Stored data entries:
• • • • • • •

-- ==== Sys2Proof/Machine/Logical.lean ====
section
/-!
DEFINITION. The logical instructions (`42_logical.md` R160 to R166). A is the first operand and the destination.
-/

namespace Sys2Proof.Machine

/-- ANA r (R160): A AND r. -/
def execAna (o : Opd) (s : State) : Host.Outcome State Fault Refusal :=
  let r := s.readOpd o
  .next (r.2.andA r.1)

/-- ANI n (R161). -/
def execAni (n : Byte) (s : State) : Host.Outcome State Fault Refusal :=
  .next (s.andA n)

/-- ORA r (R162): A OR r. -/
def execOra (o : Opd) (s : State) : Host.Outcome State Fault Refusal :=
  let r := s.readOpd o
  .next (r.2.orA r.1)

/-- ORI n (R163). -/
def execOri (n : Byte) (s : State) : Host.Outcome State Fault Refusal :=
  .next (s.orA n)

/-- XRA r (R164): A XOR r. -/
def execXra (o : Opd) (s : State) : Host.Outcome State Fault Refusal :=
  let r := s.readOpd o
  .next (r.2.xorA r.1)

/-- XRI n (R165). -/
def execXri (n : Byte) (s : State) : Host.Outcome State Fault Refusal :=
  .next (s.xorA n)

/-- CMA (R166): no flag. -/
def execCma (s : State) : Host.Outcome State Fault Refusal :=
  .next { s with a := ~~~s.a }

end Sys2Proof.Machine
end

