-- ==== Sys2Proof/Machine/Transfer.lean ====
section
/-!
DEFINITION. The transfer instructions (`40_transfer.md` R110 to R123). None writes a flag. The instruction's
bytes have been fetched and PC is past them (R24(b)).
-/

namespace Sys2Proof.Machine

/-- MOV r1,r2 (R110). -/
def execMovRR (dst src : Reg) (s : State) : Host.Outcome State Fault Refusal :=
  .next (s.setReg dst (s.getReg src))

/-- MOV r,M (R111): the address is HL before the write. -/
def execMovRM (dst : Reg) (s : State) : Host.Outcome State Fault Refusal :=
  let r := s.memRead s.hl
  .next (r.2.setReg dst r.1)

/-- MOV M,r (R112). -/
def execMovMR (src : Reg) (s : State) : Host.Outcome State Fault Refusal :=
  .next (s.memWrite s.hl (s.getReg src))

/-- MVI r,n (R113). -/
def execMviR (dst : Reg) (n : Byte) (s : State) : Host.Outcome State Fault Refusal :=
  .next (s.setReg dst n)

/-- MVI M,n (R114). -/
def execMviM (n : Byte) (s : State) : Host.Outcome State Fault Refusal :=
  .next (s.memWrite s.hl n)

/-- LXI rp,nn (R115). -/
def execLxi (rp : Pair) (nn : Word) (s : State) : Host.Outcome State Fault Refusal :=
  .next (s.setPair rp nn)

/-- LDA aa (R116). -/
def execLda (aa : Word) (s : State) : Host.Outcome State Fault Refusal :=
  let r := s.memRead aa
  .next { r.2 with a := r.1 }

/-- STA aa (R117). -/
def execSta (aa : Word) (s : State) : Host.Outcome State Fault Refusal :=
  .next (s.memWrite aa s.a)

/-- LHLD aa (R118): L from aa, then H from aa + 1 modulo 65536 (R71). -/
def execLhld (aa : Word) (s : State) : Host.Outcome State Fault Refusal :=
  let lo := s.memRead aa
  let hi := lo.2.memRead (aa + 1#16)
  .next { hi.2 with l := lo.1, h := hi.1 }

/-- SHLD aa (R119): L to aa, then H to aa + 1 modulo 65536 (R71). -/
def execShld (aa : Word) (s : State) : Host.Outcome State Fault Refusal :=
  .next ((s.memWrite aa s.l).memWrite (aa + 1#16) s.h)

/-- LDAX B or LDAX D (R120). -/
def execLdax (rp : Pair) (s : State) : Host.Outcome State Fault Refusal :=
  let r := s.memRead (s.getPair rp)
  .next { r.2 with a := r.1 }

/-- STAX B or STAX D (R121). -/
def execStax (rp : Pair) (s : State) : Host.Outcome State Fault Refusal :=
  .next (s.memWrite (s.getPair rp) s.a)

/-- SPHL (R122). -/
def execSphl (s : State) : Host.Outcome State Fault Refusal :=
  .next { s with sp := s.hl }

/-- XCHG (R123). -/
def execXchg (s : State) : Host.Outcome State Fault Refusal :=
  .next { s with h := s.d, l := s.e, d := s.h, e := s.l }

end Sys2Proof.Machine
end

• • • • • • •

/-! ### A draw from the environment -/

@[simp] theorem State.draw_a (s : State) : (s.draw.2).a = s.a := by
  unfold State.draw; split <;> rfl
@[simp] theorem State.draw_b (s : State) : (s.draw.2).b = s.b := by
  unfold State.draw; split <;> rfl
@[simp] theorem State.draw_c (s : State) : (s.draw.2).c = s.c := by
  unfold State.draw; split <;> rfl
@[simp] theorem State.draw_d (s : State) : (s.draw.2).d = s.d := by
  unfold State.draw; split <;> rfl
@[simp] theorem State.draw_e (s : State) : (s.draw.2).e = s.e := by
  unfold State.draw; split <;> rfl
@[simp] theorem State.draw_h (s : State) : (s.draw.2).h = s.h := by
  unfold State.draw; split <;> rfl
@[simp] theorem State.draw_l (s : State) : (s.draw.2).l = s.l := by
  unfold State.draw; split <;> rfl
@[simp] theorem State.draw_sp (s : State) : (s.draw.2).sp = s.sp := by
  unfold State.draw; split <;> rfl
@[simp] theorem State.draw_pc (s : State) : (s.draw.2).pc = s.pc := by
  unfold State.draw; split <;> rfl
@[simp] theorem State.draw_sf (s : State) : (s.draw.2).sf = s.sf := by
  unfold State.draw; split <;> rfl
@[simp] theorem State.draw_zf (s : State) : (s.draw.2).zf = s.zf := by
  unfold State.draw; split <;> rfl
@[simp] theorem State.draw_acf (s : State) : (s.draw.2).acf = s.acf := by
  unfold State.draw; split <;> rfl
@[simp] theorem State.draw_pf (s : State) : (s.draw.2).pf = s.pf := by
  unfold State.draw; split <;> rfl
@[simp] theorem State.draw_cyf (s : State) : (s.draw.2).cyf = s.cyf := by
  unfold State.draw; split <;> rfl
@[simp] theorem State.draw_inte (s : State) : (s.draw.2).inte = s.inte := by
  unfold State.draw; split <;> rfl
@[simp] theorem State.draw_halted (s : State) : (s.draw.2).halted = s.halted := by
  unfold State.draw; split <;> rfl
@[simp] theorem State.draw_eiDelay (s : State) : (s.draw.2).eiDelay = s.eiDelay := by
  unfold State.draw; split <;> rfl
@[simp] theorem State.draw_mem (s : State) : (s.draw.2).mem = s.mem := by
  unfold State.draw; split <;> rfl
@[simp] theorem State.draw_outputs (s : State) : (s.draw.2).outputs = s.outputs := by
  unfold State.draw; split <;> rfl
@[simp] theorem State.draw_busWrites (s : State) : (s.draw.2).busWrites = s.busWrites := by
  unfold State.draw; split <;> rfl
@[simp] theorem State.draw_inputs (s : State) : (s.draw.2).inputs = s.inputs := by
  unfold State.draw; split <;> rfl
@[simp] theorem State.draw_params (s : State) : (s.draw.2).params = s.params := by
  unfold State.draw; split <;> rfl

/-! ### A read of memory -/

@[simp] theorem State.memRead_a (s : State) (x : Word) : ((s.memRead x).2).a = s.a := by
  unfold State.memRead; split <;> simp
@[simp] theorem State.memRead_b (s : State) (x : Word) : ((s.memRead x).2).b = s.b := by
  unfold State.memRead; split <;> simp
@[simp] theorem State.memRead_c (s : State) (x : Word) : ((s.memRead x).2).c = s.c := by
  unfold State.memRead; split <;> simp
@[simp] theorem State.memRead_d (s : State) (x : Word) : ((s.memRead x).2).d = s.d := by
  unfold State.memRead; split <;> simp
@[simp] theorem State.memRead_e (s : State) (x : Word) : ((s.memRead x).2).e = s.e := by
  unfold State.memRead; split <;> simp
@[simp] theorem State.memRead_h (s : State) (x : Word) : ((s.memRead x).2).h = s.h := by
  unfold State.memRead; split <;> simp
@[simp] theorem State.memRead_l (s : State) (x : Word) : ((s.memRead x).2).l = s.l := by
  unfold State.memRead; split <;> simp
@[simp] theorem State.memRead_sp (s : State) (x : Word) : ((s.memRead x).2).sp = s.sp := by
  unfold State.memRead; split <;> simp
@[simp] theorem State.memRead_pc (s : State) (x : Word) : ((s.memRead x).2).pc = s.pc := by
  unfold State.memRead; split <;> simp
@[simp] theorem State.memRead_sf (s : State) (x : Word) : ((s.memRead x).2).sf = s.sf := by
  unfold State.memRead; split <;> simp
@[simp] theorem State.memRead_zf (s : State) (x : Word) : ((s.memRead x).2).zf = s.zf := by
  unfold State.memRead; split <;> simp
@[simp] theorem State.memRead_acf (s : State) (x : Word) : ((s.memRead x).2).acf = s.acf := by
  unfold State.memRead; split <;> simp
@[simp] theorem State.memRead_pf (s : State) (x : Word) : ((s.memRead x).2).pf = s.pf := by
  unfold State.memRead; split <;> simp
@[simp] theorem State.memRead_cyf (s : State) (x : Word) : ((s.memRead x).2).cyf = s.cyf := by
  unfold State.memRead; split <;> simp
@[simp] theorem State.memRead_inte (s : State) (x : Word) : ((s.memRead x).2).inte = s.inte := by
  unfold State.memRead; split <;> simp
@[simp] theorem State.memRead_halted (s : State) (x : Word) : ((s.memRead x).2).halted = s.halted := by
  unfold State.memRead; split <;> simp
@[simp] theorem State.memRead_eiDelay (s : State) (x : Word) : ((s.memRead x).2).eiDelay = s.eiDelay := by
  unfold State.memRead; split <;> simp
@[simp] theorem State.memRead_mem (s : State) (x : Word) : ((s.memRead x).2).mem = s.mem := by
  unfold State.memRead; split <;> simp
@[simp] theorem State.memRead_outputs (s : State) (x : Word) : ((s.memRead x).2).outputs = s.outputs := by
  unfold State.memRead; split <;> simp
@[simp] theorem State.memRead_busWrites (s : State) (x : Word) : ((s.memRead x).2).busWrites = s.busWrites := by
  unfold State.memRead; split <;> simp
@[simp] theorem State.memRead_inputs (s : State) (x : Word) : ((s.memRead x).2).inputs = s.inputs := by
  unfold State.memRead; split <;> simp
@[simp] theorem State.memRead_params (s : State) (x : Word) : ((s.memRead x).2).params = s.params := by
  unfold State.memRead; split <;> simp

• • • • • • •

**Task details**. The lines to extract from the data above begin with the line containing "-- ==== Sys2Proof/Machine/Logical.lean" and end with the line containing "def execMovMR (src". Extract them exactly, including both.

**Response to the exercise**.
-- ==== Sys2Proof/Machine/Logical.lean ====
section
/-!
DEFINITION. The logical instructions (`42_logical.md` R160 to R166). A is the first operand and the destination.
-/

namespace Sys2Proof.Machine

/-- ANA r (R160): A AND r. -/
def execAna (o : Opd) (s : State) : Host.Outcome State Fault Refusal :=
  let r := s.readOpd o
  .next (r.2.andA r.1)

/-- ANI n (R161). -/
def execAni (n : Byte) (s : State) : Host.Outcome State Fault Refusal :=
  .next (s.andA n)

/-- ORA r (R162): A OR r. -/
def execOra (o : Opd) (s : State) : Host.Outcome State Fault Refusal :=
  let r := s.readOpd o
  .next (r.2.orA r.1)

/-- ORI n (R163). -/
def execOri (n : Byte) (s : State) : Host.Outcome State Fault Refusal :=
  .next (s.orA n)

/-- XRA r (R164): A XOR r. -/
def execXra (o : Opd) (s : State) : Host.Outcome State Fault Refusal :=
  let r := s.readOpd o
  .next (r.2.xorA r.1)

/-- XRI n (R165). -/
def execXri (n : Byte) (s : State) : Host.Outcome State Fault Refusal :=
  .next (s.xorA n)

/-- CMA (R166): no flag. -/
def execCma (s : State) : Host.Outcome State Fault Refusal :=
  .next { s with a := ~~~s.a }

end Sys2Proof.Machine
end

-- ==== Sys2Proof/Machine/Transfer.lean ====
section
/-!
DEFINITION. The transfer instructions (`40_transfer.md` R110 to R123). None writes a flag. The instruction's
bytes have been fetched and PC is past them (R24(b)).
-/

namespace Sys2Proof.Machine

/-- MOV r1,r2 (R110). -/
def execMovRR (dst src : Reg) (s : State) : Host.Outcome State Fault Refusal :=
  .next (s.setReg dst (s.getReg src))

/-- MOV r,M (R111): the address is HL before the write. -/
def execMovRM (dst : Reg) (s : State) : Host.Outcome State Fault Refusal :=
  let r := s.memRead s.hl
  .next (r.2.setReg dst r.1)

/-- MOV M,r (R112). -/
def execMovMR (src : Reg) (s : State) : Host.Outcome State Fault Refusal :=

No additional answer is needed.